With marijuana legalization spreading, employers have begun to reconsider their substance abuse policies. They are in fact making them tougher.
As a first, the Society of Human Resource Management asked 623 HR managers in states where marijuana is legal about their drug policies.
Unsurprisingly, getting high while on the job is largely frowned upon, SHRM found, regardless of legality. It turns out that a large number of workplaces also won’t hire employees who smoke on their own time.
Marijuana is legal for recreational use in the nation’s capital and four states, including Colorado. In almost 20 others, it’s allowed for medicinal purposes.
More than 50% of the HR managers surveyed said they have policies, or plan to implement them, restricting the employment of marijuana users.About 38% said they will flat-out reject users even if they claim it is for medical reasons. 6% said their policy will exclude only those who partake for fun.
“There is what I consider to be a significant number of employers that are saying they wouldn’t hire an employee that uses marijuana,” said Evren Esen, SHRM’s director of survey programs.

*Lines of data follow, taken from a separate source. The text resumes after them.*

-- ==== Sys2Proof/Machine/Lookup.lean ====
section
/-!
DEFINITION. Class, ACL, lookup, route banks, groups and member selection (R151 to R175, R217 to R229): where a
frame goes. The die named in each operation is the die of the arrival block, whose tables are read (R182).
-/

namespace Sys2Proof.Machine

/-! ### Channels and classes -/

/-- The class of a virtual channel (R219). -/
def State.vcClass (s : State) (vc : Nat) : Nat := s.row O.VC_CLASS vc % 8

/-- The channel of op 0x00 for a class (R218): FWDS when VC_ENC_SPRAY has its bit, else FWDO. -/
def State.encVc (s : State) (cls : Nat) : Nat := if (s.ob O.VC_ENC_SPRAY).testBit cls then 4 else 3

/-- The class of a flock frame (R151). -/
def State.flockClass (s : State) (port : Nat) (p : Parsed) : Nat :=
  let cfg := s.row O.FWD_PORTCFG port
  let c := if p.tags = 0 then bits cfg 12 3 else bits cfg (16 + 3 * p.pcp) 3
  if cfg.testBit 15 && p.ipVer != 0 then s.row O.FWD_DSCP_MAP p.dscp % 8 else c

/-- The rows of a table that are listed, in row order. -/
def State.rowsOf (s : State) (oid : Nat) : List (Nat × Nat) :=
  (s.objs.filter (fun x => x.1 / 2 ^ 23 == oid)).map (fun x => (x.1 % 2 ^ 23, x.2))

/-- Counters of VC_STAT (R242) and their bits of VC_ERR (R241). -/
def State.vcCount (s : State) (row : Nat) (bit : Option Nat) (n : Nat := 1) : State :=
  let s := s.count O.VC_STAT row n
  match bit with
  | some b => s.raise O.VC_ERR b
  | none => s

/-! ### ACL (R152, R153) -/

/-- The 320-bit key of a frame with address field `addr` (R152). -/
def aclKey (arrival pasture : Nat) (p : Parsed) (addr : Nat) : Nat :=
  arrival + (pasture % 4096) <<< 11 + p.vid <<< 23 + p.pcp <<< 35 + p.etype <<< 38 +
  (b2n p.fab.isSome) <<< 54 + (if p.fab.isSome then hOp p.hdr <<< 55 + hDstDev p.hdr <<< 63 else 0) +
  p.dscp <<< 72 + p.proto <<< 78 + p.sport <<< 86 + p.dport <<< 102 + p.flags <<< 118 + addr <<< 128

/-- Whether a row's key matches: bits differ nowhere under the mask. -/
def aclMatches (row key : Nat) : Bool :=
  (xorN (bits row 0 320) key) &&& (bits row 320 320) == 0

/-- The winning row: the lowest valid one that matches; an IPv6 pair needs both its rows (R152). The second row of a pair
needs no valid bit of its own and never matches alone (DESIGN CHOICE, log entry 126). -/
def State.aclSearch (s : State) (arrival pasture : Nat) (p : Parsed) : Option (Nat × Nat) :=
  let a1 := if p.ipVer = 4 then p.sip + p.dip <<< 32 else p.sip
  let k1 := aclKey arrival pasture p a1
  let k2 := aclKey arrival pasture p p.dip
  (s.rowsOf O.ACL_TABLE).find? (fun x =>
    let second := decide (0 < x.1) && (s.row O.ACL_TABLE (x.1 - 1)).testBit 694 && (s.row O.ACL_TABLE (x.1 - 1)).testBit 693
    x.2.testBit 693 && !second && aclMatches x.2 k1 &&
    (!x.2.testBit 694 || (p.ipVer == 6 && aclMatches (s.row O.ACL_TABLE (x.1 + 1)) k2)))

/-- Launch time of an ACL action: the receive timestamp as T64 plus `delay` ns (R115, R152). -/
def launchTime (rx delay : Nat) : Nat :=
  let ns := bits rx 16 32 + delay
  ((bits rx 48 64 + ns / 1000000000) % 2 ^ 34) * 2 ^ 30 + ns % 1000000000

/-! ### Route banks and groups -/

/-- A port is live as a group member: its state is up and its block not fenced (R172). -/
def State.live (s : State) (port : Nat) : Bool := s.portState port == 6 && !s.blockFenced (port / 8)

/-- The live members of group row `g` in row order (R172). -/
def State.liveMembers (s : State) (g : Nat) : List Nat :=
  let r := s.row O.ROUTE_GROUP g
  ((List.range (bits r 16 7)).map (fun i => s.row O.ROUTE_MEMBER (bits r 0 16 + i) % 1024)).filter s.live

/-- The hash key of a frame (R173). -/
def hashKey (f : Frame) (p : Parsed) : List Byte :=
  if p.fab.isSome then
    beBytes 2 (hPasture p.hdr) ++ beBytes 2 (hSrcDev p.hdr) ++ beBytes 2 (hSrcPort p.hdr) ++
    beBytes 2 (hDstDev p.hdr) ++ beBytes 2 (hDstPort p.hdr) ++ beBytes 1 (hVc p.hdr)
  else if p.ipVer = 4 ∨ p.ipVer = 6 then
    let n := if p.ipVer = 4 then 4 else 16
    beBytes 2 f.pasture ++ beBytes n p.sip ++ beBytes n p.dip ++ beBytes 1 p.proto ++ beBytes 2 p.sport ++
    beBytes 2 p.dport ++ beBytes 3 p.qp
  else
    beBytes 2 f.pasture ++ beBytes 6 p.dmac ++ beBytes 6 p.smac ++ beBytes 2 p.vid ++ beBytes 2 p.etype

/-- The member an ordered frame takes (R173). -/
def State.hashMember (s : State) (members : List Nat) (f : Frame) (p : Parsed) : Option Nat :=
  let h := crc32cSeed (s.ob O.FWD_HASH_SEED) (hashKey f p) % 65536
  members[h * members.length / 65536]?

/-- Queue `q` of destination `d`. -/
def State.queue (s : State) (d q : Nat) : EQueue := TMap.get {} s.fold.queues (12 * d + q)

/-- Whether the sender of a Fold link block holds a credit on a channel (R198): one cell. -/
def State.hasCredit (s : State) (b vc cells : Nat) : Bool :=
  decide (cells ≤ TMap.get 0 (s.block b).credits vc) || decide (cells ≤ TMap.get 0 (s.block b).credits 8)

/-- The member a sprayed frame takes (R174): least cells charged to its class queue among live members with a
credit on FWDS; ties to the first after the group's pointer, a place in the group's member rows, which moves past the
member chosen. While no live member has a credit, all of them compete (DESIGN CHOICE, log entry 35). -/
def State.sprayMember (s : State) (g : Nat) : Option (State × Nat) :=
  let r := s.row O.ROUTE_GROUP g
  let cls := s.vcClass 4
  let n := bits r 16 7
  let ptr := TMap.get 0 s.fwd.sprayPtr g
  let port := fun i => s.row O.ROUTE_MEMBER (bits r 0 16 + i) % 1024
  let order := ((List.range n).map (fun i => (ptr + i) % n)).filter (fun i => s.live (port i))
  let held := order.filter (fun i => s.hasCredit (port i / 8) 4 1)
  let ok := if held.isEmpty then order else held
  let depth := fun i => (s.queue (port i) cls).used
  match ok with
  | [] => none
  | i :: r =>
    let best := r.foldl (fun b j => if depth j < depth b then j else b) i
    some ({ s with fwd := { s.fwd with sprayPtr := TMap.put 0 s.fwd.sprayPtr g ((best + 1) % n) } }, port best)

/-- The route entry that serves a lookup (R169, R171), with the direction of the failover profile it came from: the
failover profiles of the set bits first, then the pasture's bank `e`. `spray` says whether the frame is FWDS, `multi`
whether it is multicast, which never reads failover profiles (R225). -/
def State.routeEntry (s : State) (p e d : Nat) (spray multi : Bool) : Nat × Option Nat :=
  let row := s.row O.ROUTE_PASTURE p
  let usable := fun x : Nat => x.testBit 12 || (spray && x.testBit 28)
  let fails := if multi then [] else
    ((setBitsOf 6 (s.ob O.ROUTE_FAILOVER_ACT)).map (fun i => (s.row O.ROUTE_PROFILE (512 * (1024 + i) + d), i))).filter
      (fun x => usable x.1)
  match fails with
  | x :: _ => (x.1, some x.2)
  | [] => (s.row O.ROUTE_PROFILE (512 * bits row (if e = 0 then 0 else 16) 10 + d), none)

/-- Whether the path of dimension order to `dst` crosses the neighbour in direction `i` in the middle of its segment on that
axis (R225): the path leaves this device on the axis, and does not turn or end at that neighbour. -/
def State.midSegment (s : State) (i dst : Nat) : Bool :=
  decide (dst < s.torusSize) && s.firstAxis s.own dst == some (i / 2) &&
  (match s.neighbour s.own i with
   | some f => s.coord f (i / 2) != s.coord dst (i / 2)
   | none => false)

/-- Whether a port chosen from the failover profile of direction `i` is a U-turn for `dst` (R225): its ring or reach block
runs in the opposite direction of the same, wrapped axis, and the failed device stands in the middle of the segment. -/
def State.isUturn (s : State) (i : Option Nat) (port dst : Nat) : Bool :=
  match i with
  | some i =>
    let b := port / 8
    (s.role b == 2 || s.role b == 3) && s.dir b != i && s.dir b / 2 == i / 2 && s.wrapped (i / 2) && s.midSegment i dst
  | none => false

/-- Whether a multicast frame sent on `port` would cross a device under failover (R229). -/
def State.crossesFailed (s : State) (port : Nat) : Bool :=
  (s.role (port / 8) == 2 || s.role (port / 8) == 3) && (s.ob O.ROUTE_FAILOVER_ACT).testBit (s.dir (port / 8))

/-- What a lookup yields: destinations 0 to 1,039, or a drop with its counter. -/
inductive Fate where
  | go (dests : List Nat) (routed uturn : Bool)
  | drop (c : FwdStat)
  | discard                    -- dropped by a rule that counts elsewhere
  deriving DecidableEq, Repr

/-- Whether two devices differ in exactly one coordinate (R228). -/
def State.oneAxis (s : State) (a b : Nat) : Bool :=
  ([0, 1, 2].filter (fun ax => s.coord a ax != s.coord b ax)).length == 1

/-- route(p, e, d) (R169) for frame `f` on channel `f.vc`, with the member chosen (R173, R174). -/
def State.route (s : State) (p e d : Nat) (f : Frame) (ps : Parsed) (multi : Bool) : State × Fate :=
  let row := s.row O.ROUTE_PASTURE p
  if !row.testBit 35 then (s, .drop .unreachable)
  else if !row.testBit (33 + e % 2) then (s, .drop .staleEpoch)
  else
    -- with bit 5 of R512 not in effect a FWDS frame takes the link group
    let spray := decide (f.vc = 4) && s.pFeature p 5
    let x := s.routeEntry p e d spray multi
    if spray && x.1.testBit 28 then
      let g := 4096 + bits x.1 16 10
      match s.sprayMember g with
      | some (s, port) => (s, .go [port] true (s.isUturn x.2 port d))
      | none => (s, .drop .unreachable)
    else if x.1.testBit 12 then
      match s.hashMember (s.liveMembers (bits x.1 0 12)) f ps with
      | some port => (s, .go [port] true (s.isUturn x.2 port d))
      | none => (s, .drop .unreachable)
    else (s, .drop .unreachable)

Companies can maintain stricter policies in states where pot is legal because federal law, which governs most workplace rules, still considers marijuana to be a controlled substance.

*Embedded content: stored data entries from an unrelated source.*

-- ==== Sys2Proof/Machine/Forwarding.lean ====
section
/-!
DEFINITION. Meanings of the forwarding and routing commands (chapters 04 and 06): the ingress pipeline, Heft, LPM,
table writes, route flips, holds, snapshots and failover.
-/

namespace Sys2Proof.Machine

/-- INGRESS_FRAME (R141). A frame taken whole by the pipeline of port `port`; `fifo` is the number of frames in the
block's parser FIFO (R140), which asserts XOFF from 192 and releases at 64. `shared` names the space a Fold link
frame was charged to. No frame comes by a port that does not exist (R8), by a fenced block (R482), or from outside by a
port in near-end loopback; one in far-end loopback sends it back (R215; DESIGN CHOICE, log entry 132). -/
def State.setFifo (s : State) (b n : Nat) : State :=
  let x := s.block b
  let off := decide (192 ≤ n) || (x.fifoXoff && decide (64 < n))
  let s := s.setBlock b { x with fifo := n, fifoXoff := off }
  if off = x.fifoXoff then s else s.pfcUpdateBlock b

def execIngressFrame (port : Fin 1024) (bytes : List Byte) (fcsOk : Bool) (fifo : Fin 257) (s : State) : Ans := live s <|
  let loop := if s.isLink (port.val / 8) then 0 else s.bob (port.val / 8) O.PORT_LOOPBACK
  if !s.portExists port.val ∨ s.blockFenced (port.val / 8) ∨ loop = 1 then .next s
  else if loop = 2 then .next (s.transmit (port.val / 8) (.eth port.val bytes (!fcsOk)))
  else .next ((s.setFifo (port.val / 8) fifo.val).ingress port.val bytes fcsOk none)

/-- REORDER_TIMEOUT (R178) of the context of `src` and `cls`: the timer is running, and its moment has come. The gap counts on
the die of the held copy nearest to E (DESIGN CHOICE, log entry 123). -/
def execReorderTimeout (src : Fin 512) (cls : Fin 8) (s : State) : Ans := live s <|
  let k := 8 * src.val + cls.val
  let x := s.ctx k
  match x.deadline with
  | some t =>
    let s := s.advanceTo t
    let die := match x.nearest with | some h => (s.copy h.2).die | none => 0
    .next (s.reorderExpire k die)
  | none => .next s

/-- HEFT_INSERT (R157): the learn request at the head of die `die`'s queue is carried out. -/
def execHeftInsert (die : Fin 4) (s : State) : Ans := live s <| .next (s.heftLearn die.val)

/-- HEFT_AGE_SWEEP (R161) of one die. -/
def execHeftAgeSweep (die : Fin 4) (s : State) : Ans := live s <| .next (s.heftSweep die.val)

/-- HEFT_AGE_SHIFT_WRITE (R161): 0 to 20; a new value restamps every dynamic entry. -/
def State.writeAgeShift (s : State) (v : Nat) : State × Nat :=
  if 20 < v then (s, 0x0A)
  else if v = s.ob O.HEFT_AGE_SHIFT then (s, 0)
  else ((s.setOb O.HEFT_AGE_SHIFT v).heftRestamp, 0)

def execHeftAgeShiftWrite (who : Path) (v : BitVec 8) (s : State) : Ans :=
  .next (s.access who O.HEFT_AGE_SHIFT (fun s => s.writeAgeShift v.toNat))

/-- HEFT_OP by opcode (R164). -/
def State.heftCmd (s : State) (who : Path) (opcode mask e : Nat) : State :=
  s.access who O.HEFT_OP (fun s => match s.heftOp opcode mask e with
    | some t => (t, 0)
    | none => (s, 0x0A))

/-- HEFT_INSERT_STATIC (R164): opcode 1. -/
def execHeftInsertStatic (who : Path) (mask : BitVec 4) (e : BitVec 128) (s : State) : Ans :=
  .next (s.heftCmd who 1 mask.toNat e.toNat)

/-- HEFT_DELETE (R164): opcode 2. -/
def execHeftDelete (who : Path) (mask : BitVec 4) (e : BitVec 128) (s : State) : Ans :=
  .next (s.heftCmd who 2 mask.toNat e.toNat)

/-- HEFT_FLUSH_PASTURE (R164): opcode 3. -/
def execHeftFlushPasture (who : Path) (mask : BitVec 4) (pasture : Fin 4096) (s : State) : Ans :=
  .next (s.heftCmd who 3 mask.toNat (pasture.val <<< 48))

/-- HEFT_FLUSH_PORT (R164): opcode 4, the device and port of the entry given. -/
def execHeftFlushPort (who : Path) (mask : BitVec 4) (dev : Fin 512) (port : Fin 1024) (s : State) : Ans :=
  .next (s.heftCmd who 4 mask.toNat (dev.val <<< 64 + port.val <<< 73))

/-- HEFT_FLUSH_ALL (R164): opcode 5. -/
def execHeftFlushAll (who : Path) (mask : BitVec 4) (s : State) : Ans :=
  .next (s.heftCmd who 5 mask.toNat 0)

/-- HEFT_STASH_RETRY (R164): opcode 6. -/
def execHeftStashRetry (who : Path) (mask : BitVec 4) (s : State) : Ans :=
  .next (s.heftCmd who 6 mask.toNat 0)

/-- HEFT_REQ_POP (R185): a read of HEFT_REQ_HI_d answers the head record's high half and removes the record. -/
def execHeftReqPop (die : Fin 4) (s : State) : Ans := readable s <|
  .next ((s.heftPop die.val).emit (.value (s.heftReq die.val).2))

/-! ### LPM_OP (R167) -/

/-- Units of the table in use (LPM_USED): one for an IPv4 prefix, two for IPv6 (R165). -/
def State.lpmUsed (s : State) : Nat :=
  (s.fwd.lpm.map (fun x => if x.1 / 2 ^ 148 = 0 then 1 else 2)).sum

/-- A prefix cut to its length, of width `w`. -/
def cutPrefix (w plen pfx : Nat) : Nat := pfx / 2 ^ (w - plen) * 2 ^ (w - plen)

/-- LPM_ADD (R167): rejected when the length is above 32 or 128 or the units would exceed 262,144. -/
def State.lpmAdd (s : State) (v6 : Bool) (plen pasture nh pfx : Nat) : State × Nat :=
  let w := if v6 then 128 else 32
  if w < plen then (s, 0x0A)
  else
    let k := lpmKey v6 plen pasture (cutPrefix w plen pfx)
    let new := if TMap.get 0 s.fwd.lpm k = 0 then (if v6 then 2 else 1) else 0
    if 262144 < s.lpmUsed + new then (s.raise O.FWD_ERR 5 0x0A, 0x0A)
    else ({ s with fwd := { s.fwd with lpm := TMap.put 0 s.fwd.lpm k (nh + 1) } }, 0)

/-- LPM_DELETE (R167): rejected when the prefix is absent. -/
def State.lpmDelete (s : State) (v6 : Bool) (plen pasture pfx : Nat) : State × Nat :=
  let w := if v6 then 128 else 32
  if w < plen then (s, 0x0A)
  else
    let k := lpmKey v6 plen pasture (cutPrefix w plen pfx)
    if TMap.get 0 s.fwd.lpm k = 0 then (s, 0x0A)
    else ({ s with fwd := { s.fwd with lpm := TMap.put 0 s.fwd.lpm k 0 } }, 0)

/-- LPM_ADD and LPM_DELETE of an IPv4 prefix take it from the first four of the sixteen prefix bytes (DESIGN CHOICE, log entry
137). -/
def execLpmAdd (who : Path) (v6 : Bool) (plen : BitVec 8) (pasture : Fin 4096) (nh : Fin 65536) (pfx : BitVec 128)
    (s : State) : Ans :=
  .next (s.access who O.LPM_OP (fun s => s.lpmAdd v6 plen.toNat pasture.val nh.val
    (if v6 then pfx.toNat else pfx.toNat / 2 ^ 96)))

def execLpmDelete (who : Path) (v6 : Bool) (plen : BitVec 8) (pasture : Fin 4096) (pfx : BitVec 128) (s : State) : Ans :=
  .next (s.access who O.LPM_OP (fun s => s.lpmDelete v6 plen.toNat pasture.val
    (if v6 then pfx.toNat else pfx.toNat / 2 ^ 96)))

/-! ### Table writes (R170, R172, R181, R236) -/

/-- Whether a live bank of an enabled or disabled pasture names profile `n` (R170). -/
def State.profileLive (s : State) (n : Nat) : Bool :=
  (s.rowsOf O.ROUTE_PASTURE).any (fun x =>
    (x.2.testBit 33 && bits x.2 0 10 == n) || (x.2.testBit 34 && bits x.2 16 10 == n))

/-- The rules of the forwarding tables for a new row value; reserved bits are not kept (R15). -/
def State.fwdRowOk (s : State) (oid row v : Nat) : Bool :=
  if oid = O.ACL_TABLE then bits v 640 2 != 3
  else if oid = O.ROUTE_PROFILE then !s.profileLive (row / 512)
  else if oid = O.ROUTE_GROUP then decide (bits v 16 7 ≤ 64 ∧ bits v 0 16 + bits v 16 7 ≤ 65536)
  else true

/-- The bits of a row that are not reserved (R15). -/
def fwdRowMask (oid : Nat) : Nat :=
  if oid = O.LPM_NEXTHOP then (2 ^ 61 - 1) + (2 ^ 19 - 1) <<< 64
  else if oid = O.ACL_TABLE then (2 ^ 126 - 1) + (2 ^ 128 - 1) <<< 128 + (2 ^ 375 - 1) <<< 320
  else if oid = O.ROUTE_PROFILE then 0x1FFF + 0x3FF <<< 16 + 1 <<< 28
  else if oid = O.ROUTE_PASTURE then 0x3FF + 0x3FF <<< 16 + 0xF <<< 32
  else if oid = O.ROUTE_GROUP then 0x7FFFFF
  else if oid = O.ROUTE_MEMBER then 0x3FF
  else 2 ^ 2048 - 1

/-- Write a row of an LPM, next-hop, ACL, route, group or member table: applied to all four dies (R181). -/
def State.fwdRowWrite (s : State) (oid row v : Nat) : State × Nat :=
  match objDef oid with
  | some d =>
    if d.rows ≤ row then (s, 0x01)
    else if s.fwdRowOk oid row v then (s.setRow oid row (v % 2 ^ (8 * d.size) &&& fwdRowMask oid), 0)
    else (s, 0x0A)
  | none => (s, 0x01)

/-- The tables of FORWARDING_TABLE_WRITE. -/
def fwdTableOid (t : Fin 6) : Nat :=
  match t.val with
  | 0 => O.LPM_NEXTHOP
  | 1 => O.ACL_TABLE
  | 2 => O.ROUTE_PASTURE
  | 3 => O.ROUTE_PROFILE
  | 4 => O.ROUTE_GROUP
  | _ => O.ROUTE_MEMBER

/-- FORWARDING_TABLE_WRITE (R181) of one row: 0 next hop, 1 ACL, 2 route pasture, 3 route profile entry, 4 group,
5 member. -/
def execForwardingTableWrite (who : Path) (table : Fin 6) (row : Nat) (v : BitVec 768) (s : State) : Ans :=
  .next (s.access who (fwdTableOid table) (fun s => s.fwdRowWrite (fwdTableOid table) row v.toNat))

/-! ### Flips, holds and snapshots (R170, R232 to R239) -/

/-- Whether a profile holds a valid entry (R170). -/
def State.profileUsed (s : State) (n : Nat) : Bool :=
  (s.rowsOf O.ROUTE_PROFILE).any (fun x => x.1 / 512 == n && (x.2.testBit 12 || x.2.testBit 28))

/-- The profile of the bank that is not current of pasture `p`. -/
def State.otherProfile (s : State) (p : Nat) : Nat :=
  let r := s.row O.ROUTE_PASTURE p
  if r.testBit 32 then bits r 0 10 else bits r 16 10

/-- ROUTE_FLIP (R170): rejected when its tick has begun, a flip is pending, or the new bank is empty. A Bell number
of 0 in the map of pending flips cannot occur, since tick 0 has always begun. -/
def State.routeFlip (s : State) (p n48 : Nat) : State × Nat :=
  let b := s.bellOf48 n48
  if b ≤ s.bell ∨ TMap.get 0 s.fwd.flips p ≠ 0 ∨ !s.profileUsed (s.otherProfile p) then (s, 0x0A)
  else ({ s with fwd := { s.fwd with flips := TMap.put 0 s.fwd.flips p b } }, 0)

def execRouteFlip (who : Path) (pasture : Fin 4096) (bell : BitVec 48) (s : State) : Ans :=
  .next (s.access who O.ROUTE_FLIP (fun s => s.routeFlip pasture.val bell.toNat))

/-- The flip of pasture `p` takes effect on every die: epoch to the other bank, that bank live, the old not. -/
def State.flipApply (s : State) (p : Nat) : State :=
  let r := s.row O.ROUTE_PASTURE p
  let e := 1 - bits r 32 1
  let r := setBits (setBits r 32 1 e) 33 2 (if e = 0 then 1 else 2)
  { s.setRow O.ROUTE_PASTURE p r with fwd := { s.fwd with flips := TMap.put 0 s.fwd.flips p 0 } }

/-- ROUTE_FLIP_APPLY (R170): at the start of the tick named, for one pasture; nothing without a pending flip. -/
def execRouteFlipApply (pasture : Fin 4096) (s : State) : Ans := live s <|
  if TMap.get 0 s.fwd.flips pasture.val = 0 then .next s
  else if s.bell < TMap.get 0 s.fwd.flips pasture.val then .next s
  else .next (s.flipApply pasture.val)

/-- ROUTE_FLIP_CANCEL (R235): rejected when no flip is pending or its tick has begun. -/
def State.flipCancel (s : State) (p : Nat) : State × Nat :=
  let b := TMap.get 0 s.fwd.flips p
  if b = 0 ∨ b ≤ s.bell then (s, 0x0A)
  else ({ s with fwd := { s.fwd with flips := TMap.put 0 s.fwd.flips p 0 } }, 0)

def execRouteFlipCancel (who : Path) (pasture : Fin 4096) (s : State) : Ans :=
  .next (s.access who O.ROUTE_FLIP_CANCEL (fun s => s.flipCancel pasture.val))

/-- The flock ports of a pasture. -/
def State.pasturePorts (s : State) (p : Nat) : List Nat :=
  (List.range 1024).filter (fun port => s.isFlockPort port && bits (s.row O.FWD_PORTCFG port) 0 12 == p)

/-- A write of ROUTE_HOLD row `p` (R232): 0 run, 1 hold, 2 purge; XOFF follows on the pasture's flock ports, and a run issues what
producers have kept. Purge
sets bit 5 of VC_ERR when it is used (R241). -/
def State.holdWrite (s : State) (p v : Nat) : State × Nat :=
  if 2 < v then (s, 0x0A)
  else
    let s := s.setRow O.ROUTE_HOLD p v
    let s := (s.pasturePorts p).foldl (fun s port => (List.range 8).foldl (fun s i => s.pfcUpdate port i) s) s
    (if v = 0 then s.issueKept p else s, 0)

def execRouteHoldWrite (who : Path) (pasture : Fin 4096) (v : BitVec 8) (s : State) : Ans :=
  .next (s.access who O.ROUTE_HOLD (fun s => s.holdWrite pasture.val v.toNat))

/-- ROUTE_SNAP (R234): clears valid, replaces a pending snapshot; rejected when its tick has begun. -/
def State.routeSnap (s : State) (p n48 : Nat) : State × Nat :=
  let b := s.bellOf48 n48
  if b ≤ s.bell then (s, 0x0A)
  else
    let s := s.setRow O.ROUTE_SNAP_RES p (setBits (s.row O.ROUTE_SNAP_RES p) 48 1 0)
    ({ s with fwd := { s.fwd with snaps := TMap.put 0 s.fwd.snaps p b } }, 0)

def execRouteSnap (who : Path) (pasture : Fin 4096) (bell : BitVec 48) (s : State) : Ans :=
  .next (s.access who O.ROUTE_SNAP (fun s => s.routeSnap pasture.val bell.toNat))

/-- Frames of pasture `p` in replay buffers: those whose last flit is not acked (R234). -/
def State.replayFrames (s : State) (p : Nat) : Nat :=
  (s.blocks.map (fun x => (x.2.replay.filter (fun f => f.ends == some p)).length)).sum

/-- in_device of a pasture (R234): frames in pens, landings, queues and reorder contexts, one for each arrival, those that
wait for a local source, and frames in replay buffers. -/
def State.inDevice (s : State) (p : Nat) : Nat :=
  ((s.fold.copies.filter (fun x => x.2.frame.pasture == p)).map (fun x => x.2.arr)).eraseDups.length +
  (s.fold.backlog.map (fun x => (x.2.filter (fun f => f.1.pasture == p)).length)).sum + s.replayFrames p

/-- The snapshot of pasture `p` is taken at Bell number `b`. -/
def State.snapTake (s : State) (p b : Nat) : State :=
  let held := b2n (s.row O.ROUTE_HOLD p != 0)
  let s' := s.setRow O.ROUTE_SNAP_RES p (b % 2 ^ 48 + 1 <<< 48 + held <<< 49 + (min (s.inDevice p) 0xFFFFFFFF) <<< 64)
  { s' with fwd := { s'.fwd with snaps := TMap.put 0 s'.fwd.snaps p 0 } }

/-- ROUTE_SNAP_TAKE (R234): at the tick named, for one pasture; nothing without a pending snapshot. -/
def execRouteSnapTake (pasture : Fin 4096) (s : State) : Ans := live s <|
  let b := TMap.get 0 s.fwd.snaps pasture.val
  if b = 0 ∨ s.bell < b then .next s else .next (s.snapTake pasture.val b)

/-- ROUTE_FAILOVER_CLEAR (R239): a write of ROUTE_FAILOVER_ACT clears the bits written 1. -/
def execRouteFailoverClear (who : Path) (v : BitVec 32) (s : State) : Ans :=
  .next (s.access who O.ROUTE_FAILOVER_ACT
    (okay (fun s => s.setOb O.ROUTE_FAILOVER_ACT (s.ob O.ROUTE_FAILOVER_ACT &&& (63 - v.toNat % 64)))))

end Sys2Proof.Machine
end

Over the summer, the Colorado Supreme Court said it was legal to fire an employee for legally smoking medical marijuana while not at work.
That said, what HR managers say and do don’t always back each other up. Fewer employers are drug testing now than 5 years ago, according to the SHRM numbers. A 2011 survey of 632 HR professionals found that 55% were testing all potential employees.
A little less than half of those surveyed in the new study said their organization does pre-employment drug testing for all candidates, which just about matches testing practices nationwide.
Mountain States Employers Council, based in Denver, reported that only one in five companies in Colorado planned to make drug-testing more stringent after marijuana passed last year.
The survey found that employers are most likely to test current employees if there’s an accident or a reason to think they’re coming to work high.
Lara J. Makinen, an HR coordinator at the Denver-based Atkins, a design and engineering consulting firm, said “Some companies have stated more clearly that they reserve the right to test, letting employees know that it’s not OK to come to work under the influence.”
In states where pot has been legalized for recreational use, 39% of those surveyed have policies that single out marijuana use.
Employers might also make more drastic changes if pot use starts interfering with work life.
So far, apart from one local news story, there haven’t been reports of hordes coming to work stoned. That jibes with SHRM’s findings. Only 21 percent of employers reported more than three incidents of employees violating policy regarding marijuana use over the last year.
“It doesn’t appear to be a really major problem,” Esen said. “It doesn’t seem like employees are going out there and rampantly using marijuana in greater numbers than before.”